• What is expected: Write out, from the entries below, exactly the lines that run between the lines holding "(s.setDt b).fb = s.fb := rfl" and "(s.setSt b).displayWait = s.displayWait := rfl", inclusive, and stop there.

• The data:
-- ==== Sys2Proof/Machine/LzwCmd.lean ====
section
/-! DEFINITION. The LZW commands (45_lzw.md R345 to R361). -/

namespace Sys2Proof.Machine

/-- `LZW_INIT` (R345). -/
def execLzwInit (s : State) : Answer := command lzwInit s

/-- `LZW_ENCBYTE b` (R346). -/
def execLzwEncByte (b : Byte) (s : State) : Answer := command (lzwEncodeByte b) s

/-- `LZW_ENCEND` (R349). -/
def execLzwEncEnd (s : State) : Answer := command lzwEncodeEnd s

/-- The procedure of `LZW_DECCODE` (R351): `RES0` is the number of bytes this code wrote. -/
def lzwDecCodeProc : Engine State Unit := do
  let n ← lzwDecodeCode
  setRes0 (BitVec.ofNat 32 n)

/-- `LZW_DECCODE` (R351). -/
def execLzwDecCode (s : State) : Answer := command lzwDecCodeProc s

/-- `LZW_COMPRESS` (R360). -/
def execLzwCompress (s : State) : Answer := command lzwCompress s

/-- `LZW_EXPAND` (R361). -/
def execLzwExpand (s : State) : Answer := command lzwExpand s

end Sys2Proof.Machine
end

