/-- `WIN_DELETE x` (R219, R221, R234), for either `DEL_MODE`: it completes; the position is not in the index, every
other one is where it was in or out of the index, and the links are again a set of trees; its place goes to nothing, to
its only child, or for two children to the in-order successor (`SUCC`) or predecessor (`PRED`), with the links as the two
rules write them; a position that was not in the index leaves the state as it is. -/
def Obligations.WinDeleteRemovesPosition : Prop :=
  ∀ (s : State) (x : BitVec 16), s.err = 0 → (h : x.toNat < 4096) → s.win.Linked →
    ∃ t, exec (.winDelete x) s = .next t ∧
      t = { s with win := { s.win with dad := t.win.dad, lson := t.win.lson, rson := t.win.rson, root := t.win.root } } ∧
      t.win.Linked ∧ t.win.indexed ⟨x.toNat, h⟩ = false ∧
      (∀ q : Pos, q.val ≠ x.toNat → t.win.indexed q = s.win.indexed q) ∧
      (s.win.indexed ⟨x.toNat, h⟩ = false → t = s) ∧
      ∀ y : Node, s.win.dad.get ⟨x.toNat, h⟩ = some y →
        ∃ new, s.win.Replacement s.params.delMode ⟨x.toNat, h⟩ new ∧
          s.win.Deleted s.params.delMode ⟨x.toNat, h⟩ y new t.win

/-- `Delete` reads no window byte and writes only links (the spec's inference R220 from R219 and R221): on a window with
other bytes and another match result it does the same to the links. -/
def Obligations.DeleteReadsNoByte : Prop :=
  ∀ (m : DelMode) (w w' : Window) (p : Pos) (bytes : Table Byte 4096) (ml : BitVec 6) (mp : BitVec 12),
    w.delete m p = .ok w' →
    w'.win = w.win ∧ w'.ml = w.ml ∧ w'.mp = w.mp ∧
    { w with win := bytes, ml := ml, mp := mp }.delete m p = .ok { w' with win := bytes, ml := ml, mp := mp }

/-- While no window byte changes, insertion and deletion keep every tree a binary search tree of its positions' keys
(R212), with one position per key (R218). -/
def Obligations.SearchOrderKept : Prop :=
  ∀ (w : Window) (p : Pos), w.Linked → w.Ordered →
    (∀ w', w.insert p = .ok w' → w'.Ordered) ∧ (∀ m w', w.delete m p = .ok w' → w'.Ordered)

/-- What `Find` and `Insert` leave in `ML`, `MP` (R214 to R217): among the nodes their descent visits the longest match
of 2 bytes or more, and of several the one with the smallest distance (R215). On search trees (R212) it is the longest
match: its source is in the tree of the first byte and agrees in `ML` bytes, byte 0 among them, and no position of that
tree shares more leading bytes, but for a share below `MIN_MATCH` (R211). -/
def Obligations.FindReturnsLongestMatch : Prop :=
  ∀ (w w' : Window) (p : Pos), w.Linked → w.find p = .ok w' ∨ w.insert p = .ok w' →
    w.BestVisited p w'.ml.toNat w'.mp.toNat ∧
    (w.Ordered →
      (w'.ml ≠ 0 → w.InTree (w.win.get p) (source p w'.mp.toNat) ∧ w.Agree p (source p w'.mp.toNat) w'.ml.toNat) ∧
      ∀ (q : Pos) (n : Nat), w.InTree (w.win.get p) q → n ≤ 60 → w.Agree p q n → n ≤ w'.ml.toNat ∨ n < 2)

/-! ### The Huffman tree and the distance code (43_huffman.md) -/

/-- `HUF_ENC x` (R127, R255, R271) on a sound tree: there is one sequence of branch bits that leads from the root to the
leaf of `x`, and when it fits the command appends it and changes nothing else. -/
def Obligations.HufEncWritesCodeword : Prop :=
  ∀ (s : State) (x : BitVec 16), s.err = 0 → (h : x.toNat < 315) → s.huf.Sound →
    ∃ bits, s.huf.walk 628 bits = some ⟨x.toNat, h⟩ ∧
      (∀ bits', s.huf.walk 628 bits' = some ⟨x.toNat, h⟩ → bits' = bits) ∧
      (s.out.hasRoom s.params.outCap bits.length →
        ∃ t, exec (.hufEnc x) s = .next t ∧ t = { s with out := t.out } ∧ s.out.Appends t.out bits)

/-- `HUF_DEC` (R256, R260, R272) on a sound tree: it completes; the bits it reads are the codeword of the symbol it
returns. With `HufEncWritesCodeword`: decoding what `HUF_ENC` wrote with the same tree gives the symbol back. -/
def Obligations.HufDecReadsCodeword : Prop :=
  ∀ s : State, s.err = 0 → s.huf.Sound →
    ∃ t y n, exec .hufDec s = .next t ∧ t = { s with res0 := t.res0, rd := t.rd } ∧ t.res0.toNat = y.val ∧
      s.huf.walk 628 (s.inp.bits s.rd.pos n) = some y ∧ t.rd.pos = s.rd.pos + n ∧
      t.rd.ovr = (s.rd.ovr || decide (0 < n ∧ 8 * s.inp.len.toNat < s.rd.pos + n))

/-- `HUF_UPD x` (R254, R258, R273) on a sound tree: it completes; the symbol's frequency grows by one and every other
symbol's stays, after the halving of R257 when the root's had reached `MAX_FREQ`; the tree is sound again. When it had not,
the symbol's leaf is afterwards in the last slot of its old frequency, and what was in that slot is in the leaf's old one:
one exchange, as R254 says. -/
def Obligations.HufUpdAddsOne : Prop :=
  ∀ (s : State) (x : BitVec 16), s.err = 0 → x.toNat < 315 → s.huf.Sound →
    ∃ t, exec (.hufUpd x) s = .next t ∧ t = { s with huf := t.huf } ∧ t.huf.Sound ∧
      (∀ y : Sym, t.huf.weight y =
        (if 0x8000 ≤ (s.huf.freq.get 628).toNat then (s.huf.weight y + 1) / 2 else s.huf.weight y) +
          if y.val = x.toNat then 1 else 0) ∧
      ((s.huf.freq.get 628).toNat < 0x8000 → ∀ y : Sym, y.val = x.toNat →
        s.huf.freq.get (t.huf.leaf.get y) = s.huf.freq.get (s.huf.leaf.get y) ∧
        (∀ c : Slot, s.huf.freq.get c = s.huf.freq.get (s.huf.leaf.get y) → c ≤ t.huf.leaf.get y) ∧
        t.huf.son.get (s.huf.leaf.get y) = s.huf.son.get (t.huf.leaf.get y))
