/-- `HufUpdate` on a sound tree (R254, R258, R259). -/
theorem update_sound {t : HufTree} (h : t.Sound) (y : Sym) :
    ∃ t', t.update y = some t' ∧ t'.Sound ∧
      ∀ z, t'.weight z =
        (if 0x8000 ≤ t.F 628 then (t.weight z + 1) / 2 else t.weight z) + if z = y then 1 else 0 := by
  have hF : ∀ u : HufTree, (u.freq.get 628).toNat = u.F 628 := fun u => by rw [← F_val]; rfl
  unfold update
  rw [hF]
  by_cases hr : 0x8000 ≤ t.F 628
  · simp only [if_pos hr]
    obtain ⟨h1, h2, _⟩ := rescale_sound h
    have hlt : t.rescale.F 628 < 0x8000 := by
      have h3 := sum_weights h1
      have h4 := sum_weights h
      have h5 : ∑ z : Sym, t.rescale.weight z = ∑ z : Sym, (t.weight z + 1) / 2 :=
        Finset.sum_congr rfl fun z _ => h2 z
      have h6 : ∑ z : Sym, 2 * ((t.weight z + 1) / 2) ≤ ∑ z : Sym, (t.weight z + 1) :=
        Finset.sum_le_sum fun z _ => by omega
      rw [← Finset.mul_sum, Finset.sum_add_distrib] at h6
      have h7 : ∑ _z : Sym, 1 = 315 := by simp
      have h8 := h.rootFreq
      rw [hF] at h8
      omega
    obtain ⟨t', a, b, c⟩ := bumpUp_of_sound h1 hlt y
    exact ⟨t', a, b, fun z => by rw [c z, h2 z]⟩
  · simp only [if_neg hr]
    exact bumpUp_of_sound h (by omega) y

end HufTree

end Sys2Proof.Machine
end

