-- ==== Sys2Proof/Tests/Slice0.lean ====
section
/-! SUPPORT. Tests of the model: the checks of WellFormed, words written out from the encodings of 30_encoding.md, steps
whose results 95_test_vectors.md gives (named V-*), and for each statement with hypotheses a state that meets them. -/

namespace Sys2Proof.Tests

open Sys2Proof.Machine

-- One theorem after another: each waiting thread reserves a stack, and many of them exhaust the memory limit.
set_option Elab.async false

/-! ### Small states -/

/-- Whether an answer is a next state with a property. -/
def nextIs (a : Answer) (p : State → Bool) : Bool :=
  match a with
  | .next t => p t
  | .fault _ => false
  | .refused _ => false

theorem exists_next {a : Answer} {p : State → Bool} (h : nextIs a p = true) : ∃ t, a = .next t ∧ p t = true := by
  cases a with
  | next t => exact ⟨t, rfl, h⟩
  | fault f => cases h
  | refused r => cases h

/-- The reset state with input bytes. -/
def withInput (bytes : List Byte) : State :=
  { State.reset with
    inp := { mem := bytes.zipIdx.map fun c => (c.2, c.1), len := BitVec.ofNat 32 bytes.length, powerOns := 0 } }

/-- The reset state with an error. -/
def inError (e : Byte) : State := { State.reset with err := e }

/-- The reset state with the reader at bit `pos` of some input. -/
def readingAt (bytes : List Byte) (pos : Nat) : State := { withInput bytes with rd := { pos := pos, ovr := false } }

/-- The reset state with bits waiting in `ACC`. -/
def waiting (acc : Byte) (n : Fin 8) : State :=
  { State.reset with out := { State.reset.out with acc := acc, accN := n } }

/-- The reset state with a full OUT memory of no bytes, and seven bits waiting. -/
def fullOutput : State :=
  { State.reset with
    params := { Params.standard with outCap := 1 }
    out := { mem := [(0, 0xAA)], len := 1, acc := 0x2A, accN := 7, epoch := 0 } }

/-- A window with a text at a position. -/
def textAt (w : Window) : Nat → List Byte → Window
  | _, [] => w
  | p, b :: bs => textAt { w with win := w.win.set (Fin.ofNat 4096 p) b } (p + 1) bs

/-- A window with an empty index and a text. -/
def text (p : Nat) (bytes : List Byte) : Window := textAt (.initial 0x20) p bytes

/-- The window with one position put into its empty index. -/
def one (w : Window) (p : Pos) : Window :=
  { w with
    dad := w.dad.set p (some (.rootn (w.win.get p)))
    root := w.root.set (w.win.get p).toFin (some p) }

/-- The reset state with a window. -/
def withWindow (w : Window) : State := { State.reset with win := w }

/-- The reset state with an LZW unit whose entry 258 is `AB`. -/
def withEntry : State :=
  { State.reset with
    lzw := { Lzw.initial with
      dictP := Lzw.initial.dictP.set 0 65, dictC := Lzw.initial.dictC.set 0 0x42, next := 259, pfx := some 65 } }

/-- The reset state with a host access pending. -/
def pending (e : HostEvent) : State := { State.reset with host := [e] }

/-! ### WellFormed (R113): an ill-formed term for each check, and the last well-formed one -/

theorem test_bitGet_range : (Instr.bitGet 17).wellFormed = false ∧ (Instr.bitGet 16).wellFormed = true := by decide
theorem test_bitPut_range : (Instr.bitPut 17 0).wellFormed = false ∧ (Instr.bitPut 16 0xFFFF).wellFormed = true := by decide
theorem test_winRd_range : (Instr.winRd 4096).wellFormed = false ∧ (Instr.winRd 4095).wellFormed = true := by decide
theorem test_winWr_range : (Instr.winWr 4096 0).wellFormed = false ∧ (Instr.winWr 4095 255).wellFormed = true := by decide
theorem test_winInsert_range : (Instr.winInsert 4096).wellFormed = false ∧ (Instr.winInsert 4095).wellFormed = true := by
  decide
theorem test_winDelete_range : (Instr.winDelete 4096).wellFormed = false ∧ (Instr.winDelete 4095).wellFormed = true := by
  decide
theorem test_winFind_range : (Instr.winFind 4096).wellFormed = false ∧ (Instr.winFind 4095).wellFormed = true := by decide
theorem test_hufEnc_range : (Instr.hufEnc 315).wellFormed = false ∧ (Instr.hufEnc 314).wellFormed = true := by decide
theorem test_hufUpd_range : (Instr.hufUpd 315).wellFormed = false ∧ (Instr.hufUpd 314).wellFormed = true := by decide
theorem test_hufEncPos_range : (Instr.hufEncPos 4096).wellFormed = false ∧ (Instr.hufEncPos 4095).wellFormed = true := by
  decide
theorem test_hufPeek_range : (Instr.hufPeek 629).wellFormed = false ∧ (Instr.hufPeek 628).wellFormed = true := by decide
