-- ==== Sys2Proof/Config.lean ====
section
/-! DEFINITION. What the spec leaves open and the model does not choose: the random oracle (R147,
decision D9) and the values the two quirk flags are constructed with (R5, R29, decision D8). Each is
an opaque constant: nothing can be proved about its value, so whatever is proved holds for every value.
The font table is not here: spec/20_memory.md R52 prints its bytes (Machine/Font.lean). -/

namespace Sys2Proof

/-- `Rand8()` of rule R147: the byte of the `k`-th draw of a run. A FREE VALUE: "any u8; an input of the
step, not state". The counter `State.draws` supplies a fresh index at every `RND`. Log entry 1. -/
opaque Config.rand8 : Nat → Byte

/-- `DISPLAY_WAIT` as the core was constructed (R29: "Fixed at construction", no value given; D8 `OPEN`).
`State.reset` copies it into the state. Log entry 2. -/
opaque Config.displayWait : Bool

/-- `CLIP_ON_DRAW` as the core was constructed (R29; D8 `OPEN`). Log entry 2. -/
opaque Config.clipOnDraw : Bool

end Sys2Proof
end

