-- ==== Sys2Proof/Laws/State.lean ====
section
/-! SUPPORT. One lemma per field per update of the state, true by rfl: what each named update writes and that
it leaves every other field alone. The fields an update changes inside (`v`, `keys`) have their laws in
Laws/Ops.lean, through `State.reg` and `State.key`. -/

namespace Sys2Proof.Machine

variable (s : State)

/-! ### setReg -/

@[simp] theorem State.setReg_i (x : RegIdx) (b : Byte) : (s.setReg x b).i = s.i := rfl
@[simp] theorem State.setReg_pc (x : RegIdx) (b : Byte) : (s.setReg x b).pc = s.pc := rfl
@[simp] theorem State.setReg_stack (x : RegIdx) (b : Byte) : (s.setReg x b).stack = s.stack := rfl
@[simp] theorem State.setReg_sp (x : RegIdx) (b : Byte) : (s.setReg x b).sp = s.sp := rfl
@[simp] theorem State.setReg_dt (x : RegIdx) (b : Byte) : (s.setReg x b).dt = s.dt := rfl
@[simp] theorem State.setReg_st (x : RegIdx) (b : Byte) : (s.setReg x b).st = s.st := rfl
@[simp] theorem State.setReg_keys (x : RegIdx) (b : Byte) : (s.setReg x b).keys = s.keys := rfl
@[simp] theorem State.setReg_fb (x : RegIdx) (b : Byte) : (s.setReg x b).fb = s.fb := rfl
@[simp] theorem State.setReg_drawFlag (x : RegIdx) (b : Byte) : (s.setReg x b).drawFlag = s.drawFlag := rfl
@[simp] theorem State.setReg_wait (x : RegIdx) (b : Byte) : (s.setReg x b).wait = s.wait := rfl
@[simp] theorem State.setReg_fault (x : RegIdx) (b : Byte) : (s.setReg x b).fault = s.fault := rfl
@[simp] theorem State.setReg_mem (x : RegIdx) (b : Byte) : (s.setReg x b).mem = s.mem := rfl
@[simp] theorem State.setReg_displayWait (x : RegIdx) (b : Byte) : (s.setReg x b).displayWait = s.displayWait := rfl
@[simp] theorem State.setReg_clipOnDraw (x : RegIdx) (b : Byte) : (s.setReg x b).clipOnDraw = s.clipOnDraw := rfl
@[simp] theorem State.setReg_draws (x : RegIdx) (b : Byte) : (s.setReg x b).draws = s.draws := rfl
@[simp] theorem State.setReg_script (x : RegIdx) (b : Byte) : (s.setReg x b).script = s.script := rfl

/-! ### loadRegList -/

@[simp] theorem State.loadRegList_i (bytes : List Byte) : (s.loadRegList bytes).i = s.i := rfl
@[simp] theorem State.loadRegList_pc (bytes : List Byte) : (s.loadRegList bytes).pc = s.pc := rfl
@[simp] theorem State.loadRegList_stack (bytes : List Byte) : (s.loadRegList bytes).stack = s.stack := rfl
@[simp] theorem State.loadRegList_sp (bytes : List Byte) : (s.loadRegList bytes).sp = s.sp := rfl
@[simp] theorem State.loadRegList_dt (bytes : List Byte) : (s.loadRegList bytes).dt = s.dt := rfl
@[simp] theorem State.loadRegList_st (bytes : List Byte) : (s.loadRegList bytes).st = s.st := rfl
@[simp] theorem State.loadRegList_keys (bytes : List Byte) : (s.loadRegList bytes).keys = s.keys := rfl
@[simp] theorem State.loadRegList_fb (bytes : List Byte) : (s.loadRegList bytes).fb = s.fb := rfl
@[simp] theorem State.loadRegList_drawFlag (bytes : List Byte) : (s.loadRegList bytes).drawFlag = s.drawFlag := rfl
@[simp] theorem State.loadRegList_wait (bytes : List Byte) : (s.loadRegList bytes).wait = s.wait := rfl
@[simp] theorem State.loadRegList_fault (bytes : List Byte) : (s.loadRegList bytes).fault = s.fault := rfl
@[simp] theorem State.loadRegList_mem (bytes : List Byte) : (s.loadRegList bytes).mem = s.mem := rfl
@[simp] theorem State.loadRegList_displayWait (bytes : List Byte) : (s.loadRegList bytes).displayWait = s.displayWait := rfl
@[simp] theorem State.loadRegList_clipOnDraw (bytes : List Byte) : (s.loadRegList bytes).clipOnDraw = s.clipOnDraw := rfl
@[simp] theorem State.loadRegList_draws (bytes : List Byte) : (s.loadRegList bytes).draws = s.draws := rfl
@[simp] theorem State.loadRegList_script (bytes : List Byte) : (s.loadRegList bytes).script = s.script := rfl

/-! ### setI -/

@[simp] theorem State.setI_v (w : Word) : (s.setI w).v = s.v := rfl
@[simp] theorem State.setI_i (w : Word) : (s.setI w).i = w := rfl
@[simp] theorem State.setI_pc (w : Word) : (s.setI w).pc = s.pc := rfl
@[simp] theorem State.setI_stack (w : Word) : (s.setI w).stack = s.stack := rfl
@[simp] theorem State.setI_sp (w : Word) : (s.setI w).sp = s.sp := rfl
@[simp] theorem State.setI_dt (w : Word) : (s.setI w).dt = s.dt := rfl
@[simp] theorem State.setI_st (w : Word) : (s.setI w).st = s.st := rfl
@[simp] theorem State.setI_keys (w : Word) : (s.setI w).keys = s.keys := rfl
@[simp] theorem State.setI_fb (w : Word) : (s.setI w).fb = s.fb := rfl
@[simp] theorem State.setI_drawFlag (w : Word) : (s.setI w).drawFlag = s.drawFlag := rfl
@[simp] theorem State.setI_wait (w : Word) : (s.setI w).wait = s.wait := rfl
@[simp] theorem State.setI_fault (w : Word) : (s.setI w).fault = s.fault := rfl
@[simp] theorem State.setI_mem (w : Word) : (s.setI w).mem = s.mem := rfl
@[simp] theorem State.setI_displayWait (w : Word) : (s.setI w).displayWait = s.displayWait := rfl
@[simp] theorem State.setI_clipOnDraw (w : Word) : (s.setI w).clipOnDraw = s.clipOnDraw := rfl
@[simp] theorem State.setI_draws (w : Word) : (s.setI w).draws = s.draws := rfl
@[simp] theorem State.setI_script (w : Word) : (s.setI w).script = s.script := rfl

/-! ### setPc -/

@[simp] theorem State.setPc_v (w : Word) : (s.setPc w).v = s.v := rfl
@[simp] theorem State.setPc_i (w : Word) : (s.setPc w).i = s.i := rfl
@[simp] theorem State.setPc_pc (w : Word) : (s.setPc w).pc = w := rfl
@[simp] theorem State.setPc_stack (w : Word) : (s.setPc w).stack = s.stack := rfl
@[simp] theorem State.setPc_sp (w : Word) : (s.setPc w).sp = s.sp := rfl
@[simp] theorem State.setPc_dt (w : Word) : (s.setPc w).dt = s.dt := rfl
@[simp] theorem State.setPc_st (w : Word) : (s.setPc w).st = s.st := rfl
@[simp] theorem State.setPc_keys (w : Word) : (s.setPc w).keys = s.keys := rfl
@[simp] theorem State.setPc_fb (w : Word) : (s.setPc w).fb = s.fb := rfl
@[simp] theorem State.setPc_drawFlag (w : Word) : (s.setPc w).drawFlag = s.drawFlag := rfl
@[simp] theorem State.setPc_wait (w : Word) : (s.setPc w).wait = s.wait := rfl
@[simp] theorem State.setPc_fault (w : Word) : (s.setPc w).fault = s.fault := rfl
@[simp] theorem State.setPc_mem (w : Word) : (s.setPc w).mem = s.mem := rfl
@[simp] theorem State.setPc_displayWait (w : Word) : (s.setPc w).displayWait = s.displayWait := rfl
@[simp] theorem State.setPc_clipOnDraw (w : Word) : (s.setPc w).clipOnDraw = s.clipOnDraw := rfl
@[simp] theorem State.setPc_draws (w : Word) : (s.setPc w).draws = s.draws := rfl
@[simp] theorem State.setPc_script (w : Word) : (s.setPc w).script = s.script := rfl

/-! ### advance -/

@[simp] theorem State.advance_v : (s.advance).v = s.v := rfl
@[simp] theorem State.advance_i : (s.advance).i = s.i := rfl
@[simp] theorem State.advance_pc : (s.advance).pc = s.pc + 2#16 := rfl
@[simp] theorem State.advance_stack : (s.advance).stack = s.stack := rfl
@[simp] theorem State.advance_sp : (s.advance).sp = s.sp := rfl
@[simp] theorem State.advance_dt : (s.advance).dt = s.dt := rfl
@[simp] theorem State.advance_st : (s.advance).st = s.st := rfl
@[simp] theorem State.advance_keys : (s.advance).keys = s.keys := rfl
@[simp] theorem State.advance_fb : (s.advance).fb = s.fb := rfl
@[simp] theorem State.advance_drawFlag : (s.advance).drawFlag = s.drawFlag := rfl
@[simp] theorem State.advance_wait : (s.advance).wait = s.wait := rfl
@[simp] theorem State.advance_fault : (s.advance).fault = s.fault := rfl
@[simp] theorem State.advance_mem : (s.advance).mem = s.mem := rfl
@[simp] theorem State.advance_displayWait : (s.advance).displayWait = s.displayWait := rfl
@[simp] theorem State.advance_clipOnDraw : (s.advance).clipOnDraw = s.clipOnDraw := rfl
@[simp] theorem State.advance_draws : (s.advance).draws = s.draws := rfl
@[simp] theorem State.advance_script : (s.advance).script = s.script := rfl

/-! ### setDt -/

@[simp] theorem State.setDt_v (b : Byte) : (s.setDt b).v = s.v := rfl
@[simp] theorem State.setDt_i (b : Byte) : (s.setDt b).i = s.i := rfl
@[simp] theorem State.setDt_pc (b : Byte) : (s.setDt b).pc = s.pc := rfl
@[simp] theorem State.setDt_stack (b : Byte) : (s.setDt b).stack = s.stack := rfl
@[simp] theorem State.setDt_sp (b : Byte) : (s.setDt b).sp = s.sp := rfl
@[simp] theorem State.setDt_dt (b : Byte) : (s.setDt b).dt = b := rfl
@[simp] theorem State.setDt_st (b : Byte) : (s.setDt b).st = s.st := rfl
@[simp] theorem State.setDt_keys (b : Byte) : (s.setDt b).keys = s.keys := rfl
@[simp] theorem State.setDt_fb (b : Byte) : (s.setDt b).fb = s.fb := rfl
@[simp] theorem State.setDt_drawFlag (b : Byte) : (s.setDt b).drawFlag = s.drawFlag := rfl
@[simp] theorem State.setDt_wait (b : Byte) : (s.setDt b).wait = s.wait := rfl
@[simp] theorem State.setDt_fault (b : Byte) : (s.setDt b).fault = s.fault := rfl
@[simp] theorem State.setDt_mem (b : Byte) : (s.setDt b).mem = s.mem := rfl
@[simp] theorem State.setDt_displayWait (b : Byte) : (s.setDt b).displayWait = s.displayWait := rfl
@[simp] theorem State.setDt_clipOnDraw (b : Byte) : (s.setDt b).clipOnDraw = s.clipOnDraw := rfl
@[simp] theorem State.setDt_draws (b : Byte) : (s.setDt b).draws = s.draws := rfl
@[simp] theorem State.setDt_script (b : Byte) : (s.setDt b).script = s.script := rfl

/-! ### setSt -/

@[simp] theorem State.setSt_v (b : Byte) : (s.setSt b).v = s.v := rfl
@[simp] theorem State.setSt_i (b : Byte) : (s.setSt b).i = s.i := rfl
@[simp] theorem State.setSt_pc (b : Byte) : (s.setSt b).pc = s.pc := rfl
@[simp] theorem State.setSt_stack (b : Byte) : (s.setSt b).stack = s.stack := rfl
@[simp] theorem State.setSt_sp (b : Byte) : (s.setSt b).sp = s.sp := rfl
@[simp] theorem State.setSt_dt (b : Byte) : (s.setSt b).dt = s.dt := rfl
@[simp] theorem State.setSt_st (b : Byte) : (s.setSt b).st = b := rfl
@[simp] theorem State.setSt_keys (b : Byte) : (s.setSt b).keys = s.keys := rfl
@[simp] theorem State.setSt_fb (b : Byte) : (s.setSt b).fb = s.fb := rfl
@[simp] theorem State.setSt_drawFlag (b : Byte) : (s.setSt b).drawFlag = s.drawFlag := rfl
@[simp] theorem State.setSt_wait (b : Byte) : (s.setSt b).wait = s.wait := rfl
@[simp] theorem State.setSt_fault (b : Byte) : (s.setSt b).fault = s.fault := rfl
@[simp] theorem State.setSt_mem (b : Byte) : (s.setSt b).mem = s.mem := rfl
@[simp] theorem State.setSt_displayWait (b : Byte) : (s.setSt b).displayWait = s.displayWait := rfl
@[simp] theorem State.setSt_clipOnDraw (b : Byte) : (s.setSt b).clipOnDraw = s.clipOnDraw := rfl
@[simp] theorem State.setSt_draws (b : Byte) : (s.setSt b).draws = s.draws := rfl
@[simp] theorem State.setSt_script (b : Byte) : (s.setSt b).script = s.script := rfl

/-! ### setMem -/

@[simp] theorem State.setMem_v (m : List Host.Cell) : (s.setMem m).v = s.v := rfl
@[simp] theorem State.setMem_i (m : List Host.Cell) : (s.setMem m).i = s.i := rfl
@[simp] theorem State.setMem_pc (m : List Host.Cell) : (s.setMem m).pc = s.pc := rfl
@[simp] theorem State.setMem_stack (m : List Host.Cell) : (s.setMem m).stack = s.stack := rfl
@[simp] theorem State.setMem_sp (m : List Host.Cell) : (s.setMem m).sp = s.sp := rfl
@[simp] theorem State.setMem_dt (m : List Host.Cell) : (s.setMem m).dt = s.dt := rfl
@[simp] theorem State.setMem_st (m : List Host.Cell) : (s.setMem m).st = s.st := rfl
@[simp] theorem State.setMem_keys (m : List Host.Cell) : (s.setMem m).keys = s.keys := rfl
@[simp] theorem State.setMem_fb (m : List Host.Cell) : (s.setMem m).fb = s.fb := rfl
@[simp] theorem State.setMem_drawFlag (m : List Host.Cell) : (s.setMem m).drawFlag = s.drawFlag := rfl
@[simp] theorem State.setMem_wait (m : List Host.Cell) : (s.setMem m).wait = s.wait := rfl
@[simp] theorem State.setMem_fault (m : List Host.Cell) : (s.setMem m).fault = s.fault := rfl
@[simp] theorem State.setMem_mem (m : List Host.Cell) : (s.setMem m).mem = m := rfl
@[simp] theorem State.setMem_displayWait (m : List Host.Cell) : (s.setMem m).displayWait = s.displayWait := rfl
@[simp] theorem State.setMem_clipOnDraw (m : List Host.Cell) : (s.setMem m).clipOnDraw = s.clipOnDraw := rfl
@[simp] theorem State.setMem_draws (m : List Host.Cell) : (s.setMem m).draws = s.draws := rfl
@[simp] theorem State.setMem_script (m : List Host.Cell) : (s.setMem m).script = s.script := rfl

• The answer:
@[simp] theorem State.setDt_fb (b : Byte) : (s.setDt b).fb = s.fb := rfl
@[simp] theorem State.setDt_drawFlag (b : Byte) : (s.setDt b).drawFlag = s.drawFlag := rfl
@[simp] theorem State.setDt_wait (b : Byte) : (s.setDt b).wait = s.wait := rfl
@[simp] theorem State.setDt_fault (b : Byte) : (s.setDt b).fault = s.fault := rfl
@[simp] theorem State.setDt_mem (b : Byte) : (s.setDt b).mem = s.mem := rfl
@[simp] theorem State.setDt_displayWait (b : Byte) : (s.setDt b).displayWait = s.displayWait := rfl
@[simp] theorem State.setDt_clipOnDraw (b : Byte) : (s.setDt b).clipOnDraw = s.clipOnDraw := rfl
@[simp] theorem State.setDt_draws (b : Byte) : (s.setDt b).draws = s.draws := rfl
@[simp] theorem State.setDt_script (b : Byte) : (s.setDt b).script = s.script := rfl

/-! ### setSt -/

@[simp] theorem State.setSt_v (b : Byte) : (s.setSt b).v = s.v := rfl
@[simp] theorem State.setSt_i (b : Byte) : (s.setSt b).i = s.i := rfl
@[simp] theorem State.setSt_pc (b : Byte) : (s.setSt b).pc = s.pc := rfl
@[simp] theorem State.setSt_stack (b : Byte) : (s.setSt b).stack = s.stack := rfl
@[simp] theorem State.setSt_sp (b : Byte) : (s.setSt b).sp = s.sp := rfl
@[simp] theorem State.setSt_dt (b : Byte) : (s.setSt b).dt = s.dt := rfl
@[simp] theorem State.setSt_st (b : Byte) : (s.setSt b).st = b := rfl
@[simp] theorem State.setSt_keys (b : Byte) : (s.setSt b).keys = s.keys := rfl
@[simp] theorem State.setSt_fb (b : Byte) : (s.setSt b).fb = s.fb := rfl
@[simp] theorem State.setSt_drawFlag (b : Byte) : (s.setSt b).drawFlag = s.drawFlag := rfl
@[simp] theorem State.setSt_wait (b : Byte) : (s.setSt b).wait = s.wait := rfl
@[simp] theorem State.setSt_fault (b : Byte) : (s.setSt b).fault = s.fault := rfl
@[simp] theorem State.setSt_mem (b : Byte) : (s.setSt b).mem = s.mem := rfl
@[simp] theorem State.setSt_displayWait (b : Byte) : (s.setSt b).displayWait = s.displayWait := rfl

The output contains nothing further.